OPINION:
In an embarrassing defeat for the Obama administration, a federal court ruled on Aug. 17 that Secret Service White House visitor logs are agency records subject to disclosure under the Freedom of Information Act. U.S. District Judge Beryl A. Howell issued the decision in a lawsuit filed by Judicial Watch.
Here is the bottom line: The Obama administration will now have to release all records of all visitors to the White House or explain why White House visits should be kept secret under law.
Judicial Watch asked the court to order the release of Secret Service logs of White House visitors from Jan. 20, 2009, to Aug. 10, 2009. The Obama administration’s principal argument had been that the logs were not “agency” records subject to the Freedom of Information Act (FOIA).
Just in case that argument didn’t hold water, administration lawyers took a kitchen-sink approach in attempting to stop the lawsuit, asserting a number of other arguments regarding why those records should not be released. The court struck them all down, one by one:
c The administration argued that the visitor logs are not “agency” records subject to FOIA. The court applied a standard “two-part” test, and ultimately concluded that “the Secret Service argues that it is unable to dispose of the records freely because they are ultimately White House records and not agency records. This argument is circular. The claimed restrictions on disposal stem from the defendant’s assumption that the documents are under Presidential control - the exact point that the defendant seeks to prove to establish that the documents are not subject to FOIA.”
As Judicial Watch noted in its original complaint, the Obama administration’s claim “has been litigated and rejected repeatedly.” The court noted precedent in its ruling: “This Court agrees with the conclusions of the other judges in this District that have considered this question and finds that the records are subject to FOIA.”
c The administration argued that Judicial Watch’s request was too massive and broad and could not be processed.

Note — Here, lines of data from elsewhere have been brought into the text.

/-- A reached state, and a state that meets the three invariants with every bound of PcBounded tight. -/
theorem witness_ReachableStatesAreSound : Reachable (transact (.loadRom [0x12, 0x00]) State.reset) ∧
    (let s : State := { State.reset with pc := 0x10FE, sp := 16, stack := Vector.replicate 16 0x1000 }
     s.MemCanonical ∧ s.PcBounded ∧ s.ErrRecorded) :=
  ⟨.transact _ _ .reset, by decide, by decide, by decide, trivial⟩

theorem witness_DecodeOfEncode : WellFormed (.drw 1 2 5) = true ∧ WellFormed (.sys 0xFFF) = true := by decide

theorem witness_EncodeOfDecode : decodeWord 0xD125 = .ok (.drw 1 2 5) := by decide

theorem witness_PlacedWordRunsNext : State.reset.MemCanonical ∧ decodeWord 0xD125 = .ok (.drw 1 2 5) := by decide

theorem witness_ReadAfterWrite : State.reset.MemCanonical ∧ 0x000 ≤ 0xFFF ∧ 0xFFF ≤ 0xFFF := by decide

/-- The shortest image that is rejected, and the longest that is not. -/
theorem witness_LoadRomCopiesOrRejects : (List.replicate 3585 (0xAA : Byte)).length > 3584 ∧
    (List.replicate 3584 (0xAA : Byte)).length ≤ 3584 ∧ State.reset.MemCanonical :=
  ⟨by rw [List.length_replicate]; decide, by rw [List.length_replicate], by decide⟩

theorem witness_HostReadsAndEvents : (3 : Nibble) ≠ 4 := by decide

end Sys2Proof.Tests
end

/-! # Proofs of the family 10_state.md: who may change what, noninterference, the step invariants -/

namespace Sys2Proof.Machine

/-! ## What consecutive stores leave unchanged -/

section StoreBytesFrame

variable (bytes : List Byte) (a : Nat) (s : State)

theorem State.storeBytes_eq_set_mem : s.storeBytes bytes a = { s with mem := (s.storeBytes bytes a).mem } := by
  obtain ⟨m, h⟩ := State.storeBytes_eq bytes a s
  rw [h]

@[simp] theorem State.storeBytes_v : (s.storeBytes bytes a).v = s.v := by
  rw [State.storeBytes_eq_set_mem]

@[simp] theorem State.storeBytes_i : (s.storeBytes bytes a).i = s.i := by
  rw [State.storeBytes_eq_set_mem]

@[simp] theorem State.storeBytes_sp : (s.storeBytes bytes a).sp = s.sp := by
  rw [State.storeBytes_eq_set_mem]

@[simp] theorem State.storeBytes_stack : (s.storeBytes bytes a).stack = s.stack := by
  rw [State.storeBytes_eq_set_mem]

@[simp] theorem State.storeBytes_dt : (s.storeBytes bytes a).dt = s.dt := by
  rw [State.storeBytes_eq_set_mem]

@[simp] theorem State.storeBytes_st : (s.storeBytes bytes a).st = s.st := by
  rw [State.storeBytes_eq_set_mem]

@[simp] theorem State.storeBytes_fb : (s.storeBytes bytes a).fb = s.fb := by
  rw [State.storeBytes_eq_set_mem]

@[simp] theorem State.storeBytes_changed : (s.storeBytes bytes a).changed = s.changed := by
  rw [State.storeBytes_eq_set_mem]

@[simp] theorem State.storeBytes_key : (s.storeBytes bytes a).key = s.key := by
  rw [State.storeBytes_eq_set_mem]

@[simp] theorem State.storeBytes_await : (s.storeBytes bytes a).await = s.await := by
  rw [State.storeBytes_eq_set_mem]

@[simp] theorem State.storeBytes_run : (s.storeBytes bytes a).run = s.run := by
  rw [State.storeBytes_eq_set_mem]

@[simp] theorem State.storeBytes_err : (s.storeBytes bytes a).err = s.err := by
  rw [State.storeBytes_eq_set_mem]

end StoreBytesFrame

/-! ## The canonical form of memory -/

/-- Only an effect that stores touches memory, and it stores inside the 4096 bytes. -/
theorem Effect.memCanonical {i : Instr} {s t : State} (he : Effect s i t) (hs : s.MemCanonical) : t.MemCanonical := by
  cases he with
  | store bytes a _ hr => exact State.storeBytes_memCanonical bytes a s hs hr
  | fatal | pass | jump | regs | index | paint | delay | sound | wait | call | ret => exact hs

/-- Settles O46: of the cases of a Step only an executed instruction can touch memory. -/
theorem stepKeepsMemoryCanonical : Obligations.StepKeepsMemoryCanonical := by
  intro s t hs h
  cases step_cases h with
  | still | resolve | fetchFault | unknown => exact hs
  | execute i w _ _ _ _ he => exact he.memCanonical hs

/-! ## The bound on PC -/

/-- After a fetch in range, PC + 2 does not wrap. -/
theorem State.toNat_pc_add_two {s : State} (h : s.pc.toNat + 1 ≤ 0xFFF) : (s.pc + 2).toNat = s.pc.toNat + 2 := by
  bv_omega

/-- The bounds need only a bound on the new PC where the stack is as before and no key wait is pending. -/
theorem State.PcBounded.of_same_stack {s t : State} (hs : s.PcBounded) (hsp : t.sp = s.sp) (hstack : t.stack = s.stack)
    (hawait : t.await = false) (hpc : t.pc.toNat ≤ 0x10FE) : t.PcBounded := by
  obtain ⟨-, hlive, -⟩ := hs
  refine ⟨hpc, ?_, by simp [hawait]⟩
  rw [hsp, hstack]
  exact hlive

/-- An instruction fetched in range keeps the bounds: JP V0 gives the largest PC, CALL saves at most 0x1000, and RET
takes what a CALL saved. -/
theorem Effect.pcBounded {i : Instr} {s t : State} (he : Effect s i t) (hs : s.PcBounded)
    (hpc : s.pc.toNat + 1 ≤ 0xFFF) (hawait : s.await = false) : t.PcBounded := by
  have hnext := s.toNat_pc_add_two hpc
  cases he with
  | fatal => exact hs
  | pass pc h =>
    refine hs.of_same_stack rfl rfl hawait (show pc.toNat ≤ _ from ?_)
    rcases h with rfl | rfl
    · omega
    · bv_omega
  | jump pc h => exact hs.of_same_stack rfl rfl hawait h
  | regs | index | paint | delay | sound =>
    exact hs.of_same_stack rfl rfl hawait (show (s.pc + 2).toNat ≤ _ by omega)
  | store bytes a =>
    exact hs.of_same_stack (by simp) (by simp) (by simpa using hawait) (show (s.pc + 2).toNat ≤ _ by omega)
  | wait =>
    obtain ⟨hbound, hlive, -⟩ := hs
    exact ⟨hbound, hlive, fun _ => show s.pc.toNat ≤ _ by omega⟩
  | @call nnn h =>
    obtain ⟨-, hlive, -⟩ := hs
    have hn := nnn.isLt
    refine ⟨?_, fun k hk => ?_, fun ha => absurd (hawait.symm.trans ha) (by decide)⟩
    · simp only [State.setPc_pc, addrWord, BitVec.toNat_setWidth]; omega
    · simp only [State.setPc_sp] at hk
      simp only [State.setPc_stack, Vector.getElem_set]
      split_ifs with hslot
      · omega
      · exact hlive k (by omega)
  | ret hlt h0 =>
    obtain ⟨-, hlive, -⟩ := hs
    have htop : s.stack[s.sp.val - 1].toNat ≤ 0x1000 := hlive ⟨s.sp.val - 1, hlt⟩ (by simp only; omega)
    refine ⟨?_, fun k hk => hlive k ?_, fun ha => absurd (hawait.symm.trans ha) (by decide)⟩
    · simp only [State.setPc_pc]; omega
    · simp only [State.setPc_sp] at hk; omega

/-- Settles O47: an executed instruction was fetched at 0xFFE or below, and so was a pending FX0A. -/
theorem stepKeepsPcBounded : Obligations.StepKeepsPcBounded := by
  intro s t hs h
  cases step_cases h with
  | still | fetchFault => exact hs
  | resolve k _ hawait _ =>
    have ⟨_, _, hwait⟩ := hs
    have hpc := hwait hawait
    have hnext := s.toNat_pc_add_two (by omega)
    exact hs.of_same_stack rfl rfl rfl (show (s.pc + 2).toNat ≤ _ by omega)
  | unknown hready hpc =>
    have hnext := s.toNat_pc_add_two hpc
    exact hs.of_same_stack rfl rfl hready.2 (show (s.pc + 2).toNat ≤ _ by omega)
  | execute i w hready hf _ _ he => exact he.pcBounded hs (State.pc_of_fetch hf) hready.2

/-! ## RUN and ERR -/

/-- An instruction takes a fatal error, or leaves RUN and ERR alone. -/
theorem Effect.fatal_or_same_run {i : Instr} {s t : State} (he : Effect s i t) :
    (∃ e, RaisedIn s e ∧ t = s.raiseFatal e) ∨ (t.run = s.run ∧ t.err = s.err) := by
  cases he with
  | fatal e hr => exact Or.inl ⟨e, hr, rfl⟩
  | store => exact Or.inr (by simp)
  | pass | jump | regs | index | paint | delay | sound | wait | call | ret => exact Or.inr ⟨rfl, rfl⟩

Judge Howell was unconvinced. “While the Court is sensitive to the burdens raised by the plaintiff’s broad brush request for ’all’ records of a certain type over a nine-month period, including the need to review such records for applicable exemptions, the Court is not persuaded that the plaintiff’s request requires a blanket rejection.”
c The administration argued that Judicial Watch’s request would raise constitutional “separation of power” issues. Judge Howell ruled, “The Court is skeptical of the underlying premise that the inclusion of [visitor logs] under FOIA raises any serious constitutional problems … since the statutory language is unambiguous in relation to this issue, and the FOIA has built-in exemptions that mitigate the risk of the precise separation of powers concerns the defendant raises, the Court rejects defendant’s interpretive argument.”
c The administration argued that Judicial Watch’s request raises national security concerns. The court noted, “At no point does the Secret Service assert, however, that there are not at least some records implicated by plaintiff’s FOIA request that could be easily searched for, separated out, and disclosed without raising national security concerns.”
Ultimately, Judge Howell concluded that “the proper course of action by the Secret Service is duly to process [Judicial Watch’s] FOIA request, disclose all segregable, nonexempt records, and then assert specific FOIA exemptions for all records it seeks to withhold.” In other words, release or explain.
Back in September 2009, the Obama administration made a big deal out of its new policy to release the visitor logs voluntarily. But here’s the reality of the situation: The White House insisted that it could release visitor information at its own discretion, the timing and specifics of which were not subject to court review. And despite White House misinformation to the contrary, tens of thousands of visitor logs are being withheld from disclosure by the Obama administration.
But now, thanks to a decision by a judge Mr. Obama himself appointed, these records are subject to disclosure under the Freedom of Information Act. This is a key victory in the battle for transparency - a battle on which the president was on the wrong side.
Tom Fitton is president of Judicial Watch.